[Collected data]
Start of Block

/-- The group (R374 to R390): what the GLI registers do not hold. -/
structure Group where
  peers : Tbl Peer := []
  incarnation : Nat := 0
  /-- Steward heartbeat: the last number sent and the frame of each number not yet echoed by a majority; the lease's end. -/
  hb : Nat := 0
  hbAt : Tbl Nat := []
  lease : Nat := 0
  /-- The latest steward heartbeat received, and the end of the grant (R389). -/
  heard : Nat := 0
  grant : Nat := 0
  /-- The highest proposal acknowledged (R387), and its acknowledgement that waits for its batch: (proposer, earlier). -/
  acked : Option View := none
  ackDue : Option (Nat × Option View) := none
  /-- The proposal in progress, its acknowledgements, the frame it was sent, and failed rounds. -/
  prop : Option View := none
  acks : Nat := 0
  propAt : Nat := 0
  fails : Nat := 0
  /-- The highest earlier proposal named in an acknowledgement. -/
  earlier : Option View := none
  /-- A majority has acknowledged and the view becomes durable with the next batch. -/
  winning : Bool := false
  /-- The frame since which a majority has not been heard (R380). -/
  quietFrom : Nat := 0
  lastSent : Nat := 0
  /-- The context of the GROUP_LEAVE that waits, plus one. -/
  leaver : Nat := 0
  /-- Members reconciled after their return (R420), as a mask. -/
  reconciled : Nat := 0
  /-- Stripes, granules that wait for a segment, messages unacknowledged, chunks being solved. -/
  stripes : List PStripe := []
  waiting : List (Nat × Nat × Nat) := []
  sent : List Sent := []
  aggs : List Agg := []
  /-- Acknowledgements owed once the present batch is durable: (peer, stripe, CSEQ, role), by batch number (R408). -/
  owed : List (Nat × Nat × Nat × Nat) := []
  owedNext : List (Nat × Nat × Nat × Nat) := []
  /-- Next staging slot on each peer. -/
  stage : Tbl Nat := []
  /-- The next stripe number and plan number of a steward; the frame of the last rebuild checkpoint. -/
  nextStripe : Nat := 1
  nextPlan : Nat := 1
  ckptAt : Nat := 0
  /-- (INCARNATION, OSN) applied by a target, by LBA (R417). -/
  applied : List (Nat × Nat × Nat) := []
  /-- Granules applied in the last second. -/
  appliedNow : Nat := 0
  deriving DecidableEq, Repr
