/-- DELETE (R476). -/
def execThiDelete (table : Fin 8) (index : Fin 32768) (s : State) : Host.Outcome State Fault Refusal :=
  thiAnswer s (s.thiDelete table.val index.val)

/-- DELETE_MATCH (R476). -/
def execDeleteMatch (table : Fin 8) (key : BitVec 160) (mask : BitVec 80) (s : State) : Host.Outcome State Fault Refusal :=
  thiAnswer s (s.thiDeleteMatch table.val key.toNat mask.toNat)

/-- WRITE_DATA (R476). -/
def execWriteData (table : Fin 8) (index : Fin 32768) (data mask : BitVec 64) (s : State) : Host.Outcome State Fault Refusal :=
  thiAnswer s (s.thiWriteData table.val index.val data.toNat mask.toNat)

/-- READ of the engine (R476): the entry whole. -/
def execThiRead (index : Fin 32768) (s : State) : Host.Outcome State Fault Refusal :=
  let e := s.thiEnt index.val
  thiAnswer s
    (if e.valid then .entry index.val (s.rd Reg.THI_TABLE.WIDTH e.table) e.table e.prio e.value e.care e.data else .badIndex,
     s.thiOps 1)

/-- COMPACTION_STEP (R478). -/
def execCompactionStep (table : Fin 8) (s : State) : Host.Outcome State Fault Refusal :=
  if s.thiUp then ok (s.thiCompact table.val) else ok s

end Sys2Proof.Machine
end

End of Block
Start of Block

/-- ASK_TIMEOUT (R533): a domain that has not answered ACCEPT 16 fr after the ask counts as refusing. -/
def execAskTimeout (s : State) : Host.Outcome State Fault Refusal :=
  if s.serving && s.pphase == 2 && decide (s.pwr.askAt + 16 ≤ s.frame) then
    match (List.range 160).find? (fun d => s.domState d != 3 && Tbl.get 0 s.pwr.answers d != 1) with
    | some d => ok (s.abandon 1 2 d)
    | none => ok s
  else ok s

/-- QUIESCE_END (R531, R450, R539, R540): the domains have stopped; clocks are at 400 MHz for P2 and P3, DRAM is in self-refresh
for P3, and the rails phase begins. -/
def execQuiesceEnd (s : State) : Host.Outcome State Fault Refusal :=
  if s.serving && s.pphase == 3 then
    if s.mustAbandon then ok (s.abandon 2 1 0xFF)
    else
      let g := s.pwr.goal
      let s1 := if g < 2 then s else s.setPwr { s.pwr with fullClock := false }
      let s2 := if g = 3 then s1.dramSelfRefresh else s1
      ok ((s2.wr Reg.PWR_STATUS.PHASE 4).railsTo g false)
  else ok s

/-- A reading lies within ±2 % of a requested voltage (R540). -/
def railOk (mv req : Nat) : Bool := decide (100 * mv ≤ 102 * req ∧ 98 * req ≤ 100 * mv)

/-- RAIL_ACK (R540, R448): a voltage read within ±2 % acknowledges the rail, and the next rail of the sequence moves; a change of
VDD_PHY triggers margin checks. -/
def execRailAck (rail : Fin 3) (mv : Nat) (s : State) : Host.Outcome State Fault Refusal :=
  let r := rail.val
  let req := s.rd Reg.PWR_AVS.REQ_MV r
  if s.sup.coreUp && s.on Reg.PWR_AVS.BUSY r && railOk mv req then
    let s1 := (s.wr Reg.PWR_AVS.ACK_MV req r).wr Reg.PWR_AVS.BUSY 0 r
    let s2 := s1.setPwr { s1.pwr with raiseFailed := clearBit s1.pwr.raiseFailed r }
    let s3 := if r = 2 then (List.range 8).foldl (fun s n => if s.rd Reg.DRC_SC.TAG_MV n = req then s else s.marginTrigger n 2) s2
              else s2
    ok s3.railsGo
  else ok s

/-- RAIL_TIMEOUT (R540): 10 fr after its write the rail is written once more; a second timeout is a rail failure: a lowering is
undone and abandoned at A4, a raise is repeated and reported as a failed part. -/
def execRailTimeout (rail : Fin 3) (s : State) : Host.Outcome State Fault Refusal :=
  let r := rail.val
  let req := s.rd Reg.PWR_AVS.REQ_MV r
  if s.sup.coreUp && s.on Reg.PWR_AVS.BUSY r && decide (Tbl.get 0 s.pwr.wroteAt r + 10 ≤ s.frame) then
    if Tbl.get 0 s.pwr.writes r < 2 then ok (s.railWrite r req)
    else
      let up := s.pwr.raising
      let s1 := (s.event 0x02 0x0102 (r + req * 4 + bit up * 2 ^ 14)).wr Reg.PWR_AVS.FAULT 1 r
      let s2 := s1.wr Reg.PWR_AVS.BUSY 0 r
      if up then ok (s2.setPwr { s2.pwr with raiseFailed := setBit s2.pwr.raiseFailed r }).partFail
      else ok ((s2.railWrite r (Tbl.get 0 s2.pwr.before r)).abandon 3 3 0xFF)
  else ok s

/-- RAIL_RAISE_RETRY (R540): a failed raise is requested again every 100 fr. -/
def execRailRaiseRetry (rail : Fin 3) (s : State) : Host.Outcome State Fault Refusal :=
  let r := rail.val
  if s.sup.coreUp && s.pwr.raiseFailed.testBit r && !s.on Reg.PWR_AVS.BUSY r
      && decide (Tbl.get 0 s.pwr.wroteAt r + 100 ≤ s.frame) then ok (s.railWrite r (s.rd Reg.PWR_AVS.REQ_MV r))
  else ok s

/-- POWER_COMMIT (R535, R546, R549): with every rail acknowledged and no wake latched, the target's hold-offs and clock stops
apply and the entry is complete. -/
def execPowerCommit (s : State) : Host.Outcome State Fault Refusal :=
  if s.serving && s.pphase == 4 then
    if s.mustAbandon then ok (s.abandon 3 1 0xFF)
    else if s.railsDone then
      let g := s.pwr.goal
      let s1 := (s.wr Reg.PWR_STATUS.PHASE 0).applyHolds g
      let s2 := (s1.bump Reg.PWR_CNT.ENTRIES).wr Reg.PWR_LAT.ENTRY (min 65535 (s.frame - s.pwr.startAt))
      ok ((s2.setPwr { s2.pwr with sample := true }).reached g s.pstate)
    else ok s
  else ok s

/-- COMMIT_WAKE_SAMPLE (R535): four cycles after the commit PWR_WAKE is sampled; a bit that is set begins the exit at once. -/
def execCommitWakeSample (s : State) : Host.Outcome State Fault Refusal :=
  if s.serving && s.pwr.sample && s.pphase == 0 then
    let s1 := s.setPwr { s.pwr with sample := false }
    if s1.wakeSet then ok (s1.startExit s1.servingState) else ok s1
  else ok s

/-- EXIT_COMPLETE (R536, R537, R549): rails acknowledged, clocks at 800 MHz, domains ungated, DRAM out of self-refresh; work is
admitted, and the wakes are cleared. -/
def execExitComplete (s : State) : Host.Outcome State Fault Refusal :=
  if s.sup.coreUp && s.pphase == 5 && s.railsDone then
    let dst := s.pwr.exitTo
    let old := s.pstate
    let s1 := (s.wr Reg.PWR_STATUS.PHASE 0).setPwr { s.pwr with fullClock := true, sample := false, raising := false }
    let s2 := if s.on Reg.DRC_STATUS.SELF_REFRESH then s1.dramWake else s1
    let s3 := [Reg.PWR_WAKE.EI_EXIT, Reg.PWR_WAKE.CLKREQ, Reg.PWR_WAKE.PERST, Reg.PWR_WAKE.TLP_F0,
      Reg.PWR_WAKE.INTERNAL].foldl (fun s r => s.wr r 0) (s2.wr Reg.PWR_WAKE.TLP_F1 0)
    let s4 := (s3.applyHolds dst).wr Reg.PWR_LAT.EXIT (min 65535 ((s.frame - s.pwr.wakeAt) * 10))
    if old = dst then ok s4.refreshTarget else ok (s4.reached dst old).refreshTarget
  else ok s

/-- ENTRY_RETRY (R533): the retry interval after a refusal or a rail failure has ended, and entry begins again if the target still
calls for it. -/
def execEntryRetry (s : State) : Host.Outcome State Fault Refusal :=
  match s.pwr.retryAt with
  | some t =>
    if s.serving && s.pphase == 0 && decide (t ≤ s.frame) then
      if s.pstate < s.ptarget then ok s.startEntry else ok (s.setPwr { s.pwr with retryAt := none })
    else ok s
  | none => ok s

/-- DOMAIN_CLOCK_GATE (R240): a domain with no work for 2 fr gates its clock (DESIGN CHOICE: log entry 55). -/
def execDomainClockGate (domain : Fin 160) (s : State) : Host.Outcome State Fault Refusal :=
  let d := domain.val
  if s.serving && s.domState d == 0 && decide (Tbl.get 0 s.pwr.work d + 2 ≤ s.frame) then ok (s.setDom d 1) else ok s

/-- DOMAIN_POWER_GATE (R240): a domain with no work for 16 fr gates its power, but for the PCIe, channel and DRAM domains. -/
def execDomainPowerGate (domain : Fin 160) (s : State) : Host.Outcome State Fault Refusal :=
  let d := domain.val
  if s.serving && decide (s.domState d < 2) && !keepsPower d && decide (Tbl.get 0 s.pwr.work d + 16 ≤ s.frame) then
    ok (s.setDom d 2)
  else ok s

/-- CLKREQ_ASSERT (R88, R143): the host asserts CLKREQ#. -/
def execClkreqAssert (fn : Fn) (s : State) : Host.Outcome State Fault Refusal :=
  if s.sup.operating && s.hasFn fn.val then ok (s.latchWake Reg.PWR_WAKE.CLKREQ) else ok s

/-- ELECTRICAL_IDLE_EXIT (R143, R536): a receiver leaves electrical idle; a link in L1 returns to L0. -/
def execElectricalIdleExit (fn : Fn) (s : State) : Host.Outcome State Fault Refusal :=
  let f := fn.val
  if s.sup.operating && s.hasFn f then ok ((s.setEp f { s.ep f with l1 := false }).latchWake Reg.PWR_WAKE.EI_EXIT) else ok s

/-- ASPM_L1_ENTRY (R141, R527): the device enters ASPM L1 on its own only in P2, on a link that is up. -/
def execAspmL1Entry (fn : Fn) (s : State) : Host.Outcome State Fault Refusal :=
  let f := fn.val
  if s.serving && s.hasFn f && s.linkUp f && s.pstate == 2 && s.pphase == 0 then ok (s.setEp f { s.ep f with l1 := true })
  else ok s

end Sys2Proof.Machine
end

End of Block

# [INSTRUCTIONS FOR THE TASK]
The lines above, starting at the one with "not hold. -/" and ending at the one with "grant : Nat := 0", are the only ones to return, exactly as written.

# [RESULT OF THIS EXERCISE]
/-- The group (R374 to R390): what the GLI registers do not hold. -/
structure Group where
  peers : Tbl Peer := []
  incarnation : Nat := 0
  /-- Steward heartbeat: the last number sent and the frame of each number not yet echoed by a majority; the lease's end. -/
  hb : Nat := 0
  hbAt : Tbl Nat := []
  lease : Nat := 0
  /-- The latest steward heartbeat received, and the end of the grant (R389). -/
  heard : Nat := 0
  grant : Nat := 0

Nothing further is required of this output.